Haley Faces Even Steeper Odds Beyond South Carolina Primary

Ambassador Haley, while vowing to stay in until the end of the race, could face a multistate blowout defeat on Super Tuesday.

AP/Meg Kinnard
Nikki Haley speaks on the state of her campaign on Tuesday at Greenville, South Carolina. AP/Meg Kinnard

With the South Carolina primary Saturday and Ambassador Nikki Haley vowing to stay in the race beyond that vote, it looks like the road after South Carolina might be even more unfavorable for the former governor.

The most recent polling on South Carolina from Suffolk University and USA Today shows Ms. Haley trailing President Trump 35 percent to 63 percent in her home state, meaning that even if Ms. Haley outperforms expectations, she’s still likely to lose in a state where she served as governor.

On Tuesday, Ms. Haley struck a defiant tone at an event in South Carolina, saying that she would campaign “until the last person votes” and pointing out that after Saturday, only four states will have voted.

“I’ve been the underdog in every race I’ve ever run. I’ve always been David taking on Goliath,” Ms. Haley said. “And like David, I’m not just fighting someone bigger than me. I’m fighting for something bigger than myself.”

While Ms. Haley is vowing to stay in the race through the bitter end, the states coming up immediately after the South Carolina primary don’t look much more favorable to her than her home state.

Just less than two weeks after South Carolina’s primary there will be 15 states and one territory voting on Super Tuesday, on March 5. A quick survey of polling in these states finds that Ms. Haley is unlikely to win any of them.

A poll of Minnesota voters by Survey USA and sponsored by local news outlets KSTP-TV, KAAL-TV, and WDIO-DT found Ms. Haley was trailing Mr. Trump 14 percent to 76 percent.

In Virginia, a recent Morning Consult survey found that Ms. Haley was trailing Mr. Trump 19 percent to 78 percent. In North Carolina, even the most favorable polls, like a recent Capen Analytics survey, found Ms. Haley trailing Mr. Trump 36 percent to 64 percent.
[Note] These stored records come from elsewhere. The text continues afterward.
/-- The data of a host or fabric window that an agent's read has, with whether it is refused; none while the reply is
outstanding or not asked for. -/
def State.extValue (s : State) (agent pa n : Nat) : Option (Bool × Nat) :=
  if s.refuses pa then some (true, 0)
  else
    match (match s.region pa with
      | .host _ => amGet s.hostLines (pa / 256)
      | _ => none) with
    | some l => some (false, bytesOf l (pa % 256) n)
    | none =>
      let key := s.extKey pa n
      match s.extReqs.find? fun r => r.agent == agent && !r.write && r.pa == key.1 && r.size == key.2 && r.reply.isSome with
      | some r =>
        match r.reply with
        | some (refused, data) => some (refused, bytesOf data (pa - key.1) n)
        | none => none
      | none => none

/-- A read asked of a host or peer, once. -/
def State.extAsk (s : State) (agent ctx pa n : Nat) : State :=
  let key := s.extKey pa n
  if s.extReqs.any fun r => r.agent == agent && !r.write && r.pa == key.1 && r.size == key.2 then s
  else (s.drainCore (coreOf agent)).extSend agent ctx false key.1 key.2 0

/-! ### Reads -/

/-- What a read gives: its value, and whether it is poisoned. -/
structure ReadOut where
  val : Nat
  poison : Bool
  deriving DecidableEq, Repr

/-- A read of a poisoned sector finds the writes of its core performed: one that covers the sector has cleared the poison (R228,
22 R406). -/
def State.settlePoison (s : State) (core pa n : Nat) : State :=
  if s.poisoned pa n && s.writes.any (fun w => w.core == core && w.overlaps (pa / 64 * 64) (n + 64)) then s.drainCore core else s

/-- One read performed at its point. -/
def State.readPlace (s : State) (core agent acq scope : Nat) (home : Bool) (c : Acc) (p : Place) : ReadOut × State :=
  match p with
  | .mem pa =>
    let s := s.settlePoison core pa c.n
    let bad := s.poisoned pa c.n
    let r := s.memLoad core agent acq scope home pa c.n
    (⟨r.1, bad⟩, r.2)
  | .chip pa =>
    let r := s.chipRead pa c.n
    (⟨r.1, r.2.chipBad pa c.n⟩, r.2)
  | .scr k off => (⟨s.scrRead k off c.n, s.scrPoisoned k off c.n⟩, s)
  | .ext pa =>
    let s := s.settleFor core agent pa c.n
    let v := (s.extValue agent pa c.n).getD (false, 0)
    (⟨overlay (s.writes.filter fun w => w.knownTo core agent) pa c.n v.2, v.1⟩, if v.1 then s.noteRefused pa else s)

/-- The sectors of memory that accesses touch, in ascending order (R225). -/
def memSectors (ps : List (Acc × Place)) : List Nat :=
  (ps.map fun x => match x.2 with
    | .mem pa => sectorsOf pa x.1.n
    | _ => []).flatten.foldl (fun ks k => insertNat k ks) []

/-- Sectors read at their points, each once (R225, R241): their values, and whether they are poisoned. -/
def State.readSectors (s : State) (core agent acq scope : Nat) (home : Bool) : List Nat → AMap ReadOut × State
  | [] => ([], s)
  | k :: ks =>
    let s := s.settlePoison core (k * 64) 64
    let bad := s.poisoned (k * 64) 64
    let r := s.memLoad core agent acq scope home (k * 64) 64
    let y := r.2.readSectors core agent acq scope home ks
    (amSet y.1 k ⟨r.1, bad⟩, y.2)

/-- n bytes at pa from the sectors read. -/
def sectorsRead (m : AMap ReadOut) (pa n : Nat) : ReadOut :=
  let at' := fun (k : Nat) => (amGet m k).getD ⟨0, false⟩
  ⟨bytesOf ((sectorsOf pa n).foldr (fun k v => (at' k).val % 2 ^ 512 + v * 2 ^ 512) 0) (pa % 64) n, (sectorsOf pa n).any fun k => (at' k).poison⟩

/-- The reads of an instruction with several accesses: memory by sector, so that its lanes read one value of each (R241), the others in
order. -/
def State.readLanes (s : State) (core agent acq scope : Nat) (home : Bool) (m : AMap ReadOut) :
    List (Acc × Place) → List (Acc × ReadOut) × State
  | [] => ([], s)
  | (c, p) :: r =>
    let x := match p with
      | .mem pa => (sectorsRead m pa c.n, s)
      | p => s.readPlace core agent acq scope home c p
    let y := x.2.readLanes core agent acq scope home m r
    ((c, x.1) :: y.1, y.2)

/-- The reads of an instruction. -/
def State.readPlaces (s : State) (core agent acq scope : Nat) (home : Bool) :
    List (Acc × Place) → List (Acc × ReadOut) × State
  | [] => ([], s)
  | [(c, p)] =>
    let x := s.readPlace core agent acq scope home c p
    ([(c, x.1)], x.2)
  | ps =>
    let x := s.readSectors core agent acq scope home (memSectors ps)
    x.2.readLanes core agent acq scope home x.1 ps

/-- The sectors that a load misses, none of which has a miss-status entry yet (R226): those that L1 does not hold, for the loads that it
serves; the others bypass it. -/
def State.loadMisses (s : State) (core acq scope : Nat) (home : Bool) (ps : List (Acc × Place)) : List Nat :=
  let c := s.core core
  let sectors := (ps.map fun x => match x.2 with
    | .mem pa => sectorsOf pa x.1.n
    | _ => []).flatten.eraseDups
  sectors.filter fun k =>
    !(c.missing.contains k) && !(decide (scope ≤ 1) && !home && (amGet c.l1 k).any fun x => decide (acq < x.fillClk))

/-- The miss-status entries of a core that loads from hosts and peers hold until their data has come (R226). -/
def State.extEntries (s : State) (core : Nat) : List Nat :=
  ((s.extReqs.filter fun r => !r.write && r.reply.isNone && decide (r.agent < Config.agents) && coreOf r.agent == core &&
      (s.grp r.agent).any fun g => g.going == []).map fun r => sectorsOf r.pa r.size).flatten.eraseDups

/-- The core has free miss-status entries for sectors (R226). -/
def State.entriesFree (s : State) (core : Nat) (ks : List Nat) : Bool :=
  ks == [] || decide ((s.core core).missing.length + (s.extEntries core).length + ks.length ≤ Config.missStatus)

/-- The sectors of hosts and peers that a load is still to ask for, none of which has an entry (R226). -/
def State.extSectors (s : State) (core : Nat) (ms : List (Nat × Nat)) : List Nat :=
  (ms.map fun m => sectorsOf m.1 m.2).flatten.eraseDups.filter fun k => !((s.extEntries core).contains k)

/-! ### Homes that do not take a request yet -/

/-- A load of memory goes to the home of a sector: L1 and the guest lines of its die do not serve it (R222, R223). -/
def State.goesHome (s : State) (core acq scope : Nat) (home : Bool) (pa n : Nat) : Bool :=
  if scope ≤ 1 ∧ home = false then
    (sectorsOf pa n).any fun k => !((amGet (s.core core).l1 k).any fun x => decide (acq < x.fillClk))
  else
    !(!home && decide (scope < 5 ∧ s.homeDie pa ≠ dieOf core) && (s.guestBytes (dieOf core) acq pa n).isSome)

/-- The address of the first place that cannot be reached yet, with its line asked back where the host holds it. -/
def State.shut (s : State) (core : Nat) (ps : List (Acc × Place)) : Option (Nat × State) :=
  (ps.find? fun x => !(s.inReach core x.2.addr)).map fun x => (x.2.addr, s.snoopBack (x.2.addr / 256))

/-- Sectors take entries, which they hold until messages next move (log 14). -/
def State.takeEntries (s : State) (core : Nat) (ks : List Nat) : State :=
  if ks = [] then s else s.updCore core fun c => { c with missing := c.missing ++ ks }

/-- The first outcome that only the data shows (R248): poison before a watchpoint within one access. -/
def State.dataTrap (s : State) (i : Iss) (rs : List (Acc × ReadOut)) : Option (Nat × Nat × BitVec 64) :=
  rs.findSome? fun x =>
    if x.2.poison then some (cPoison, x.1.va, 0)
    else if i.g.trapMode || x.1.quiet || x.1.scr then none
    else
      match (s.ctx i.ctx).wpHit x.1.kind x.1.va x.1.n (some x.2.val) true with
      | some k => some (cWatchpoint, x.1.va, wpAux k x.1.kind x.1.lane x.1.el)
      | none => none

/-- Places at a host or peer whose data is not there yet. -/
def State.extMissing (s : State) (agent : Nat) (ps : List (Acc × Place)) : List (Nat × Nat) :=
  ps.filterMap fun x => match x.2 with
    | .ext pa => if (s.extValue agent pa x.1.n).isNone then some (pa, x.1.n) else none
    | _ => none

/-- The places of a load that its core must reach: those in memory that copies do not serve, and those of others. -/
def State.loadReaches (s : State) (core agent acq scope : Nat) (home : Bool) (ps : List (Acc × Place)) : List (Acc × Place) :=
  ps.filter fun x => match x.2 with
    | .mem pa => s.goesHome core acq scope home pa x.1.n
    | .ext pa => (s.extValue agent pa x.1.n).isNone
    | _ => true

/-- What a load has still to ask of hosts and peers, asked once its sectors have entries (R226): the word waits for the answers. -/
def Iss.askExt (i : Iss) (s : State) (ms : List (Nat × Nat)) : Res :=
  let ks := s.extSectors i.core ms
  if s.entriesFree i.core ks then .wait (ms.foldl (fun s m => s.extAsk i.agent i.ctx m.1 m.2) s) .waitMem .reply
  else .wait s .waitMem (.entries ks.length)

/-- The accesses of a load: checked, performed, and the values handed on (R248). -/
def Iss.load (i : Iss) (s : State) (scope : Nat) (home : Bool) (cs : List Acc) (k : State → List Nat → Res) : Res :=
  i.guarded s cs fun s ps =>
    match s.shut i.core (s.loadReaches i.core i.agent i.g.acqClk scope home ps) with
    | some (pa, s) => .wait s .waitMem (.home pa)
    | none =>
    match s.extMissing i.agent ps with
    | [] =>
      let ks := s.loadMisses i.core i.g.acqClk scope home ps
      if s.entriesFree i.core ks then
        let r := (s.takeEntries i.core ks).readPlaces i.core i.agent i.g.acqClk scope home ps
        match r.2.dataTrap i r.1 with
        | some (cause, va, aux) => .trap r.2 cause (BitVec.ofNat 64 va) aux
        | none => k r.2 (r.1.map fun x => x.2.val)
      else .wait s .waitMem (.entries ks.length)
    | ms => i.askExt s ms

/-! ### Stores -/

/-- One store performed, in its pieces (R222, R240). -/
def State.storePlace (s : State) (i : Iss) (c : Acc) (p : Place) : State :=
  match p with
  | .mem pa => s.storePieces i.core i.agent i.ctx c.va pa c.n (c.data.getD 0)
  | .ext pa => s.storePieces i.core i.agent i.ctx c.va pa c.n (c.data.getD 0)
  | .chip pa => s.chipWrite pa c.n (c.data.getD 0)
  | .scr k off => s.scrWrite k off c.n (c.data.getD 0)

/-- The pieces of a store's accesses to memory, as address, virtual address, length and data, cut at sectors (R240). -/
def piecesIn (ps : List (Acc × Place)) : List (Nat × Nat × Nat × Nat) :=
  (ps.map fun x =>
    let cut := fun (pa : Nat) => (piecesOf x.1.va x.1.n).map fun p => (pa + p.1, x.1.va + p.1, p.2, bytesOf (x.1.data.getD 0) p.1 p.2)
    match x.2 with
    | .mem pa => cut pa
    | .ext pa => cut pa
    | _ => []).flatten

/-- A sector's bytes after a piece: a mask of the bytes written and their values. -/
def pieceOver (k : Nat) (m : Nat × Nat) (p : Nat × Nat × Nat × Nat) : Nat × Nat :=
  let at' := p.1 - k * 64
  (patchBytes m.1 at' p.2.2.1 (2 ^ (8 * p.2.2.1) - 1), patchBytes m.2 at' p.2.2.1 p.2.2.2)

/-- The runs of bytes from byte i of a sector that a mask names: offset and length. -/
def maskRuns (mask : Nat) : Nat → Nat → List (Nat × Nat)
  | 0, _ => []
  | n + 1, i =>
    if bytesOf mask i 1 = 0 then maskRuns mask n (i + 1)
    else
      match maskRuns mask n (i + 1) with
      | (j, k) :: rest => if j = i + 1 then (i, k + 1) :: rest else (i, 1) :: (j, k) :: rest
      | [] => [(i, 1)]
In New England states, where Ms. Haley might hope to recapture some of the relative success she enjoyed in New Hampshire, Ms. Haley isn’t faring much better.

A recent University of New Hampshire Survey Center poll of Maine GOP primary voters found Mr. Trump leading Ms. Haley 77 percent to 19 percent.

In its Vermont poll, the same pollster found that Mr. Trump leads Ms. Haley 61 percent to 31 percent. In Massachusetts, the pollster found Mr. Trump leads 55 percent to 38 percent.

In the states that matter most on Super Tuesday — those that command the most delegates in the Republican Party — Ms. Haley is facing a similar situation.

In California, an Emerson College survey sponsored by the Hill and Inside California Politics found Mr.Trump leading Ms. Haley 72 percent to 20 percent.

Similarly, a YouGov and Texas Politics Project at the University of Texas survey found Mr. Trump leading Ms. Haley 80 percent to 9 percent.

In practical terms, if the polls are right, Ms. Haley is not only almost certain to lose the delegate count, but she might not even win the plurality of the vote in a single state, a requirement to have a candidate’s name read at the national party convention.

The associate editor at Sabato’s Crystal Ball at the University of Virginia Center for Politics, Miles Coleman, tells the Sun that “there are some years this type of delegate bean counting matters and some years that it doesn’t — this is definitely in the latter camp.”

“I haven’t gamed it out exactly enough to give you a precise time, but in the smoothest case scenario for Trump, he’d close out March as the presumptive nominee,” Mr. Coleman says.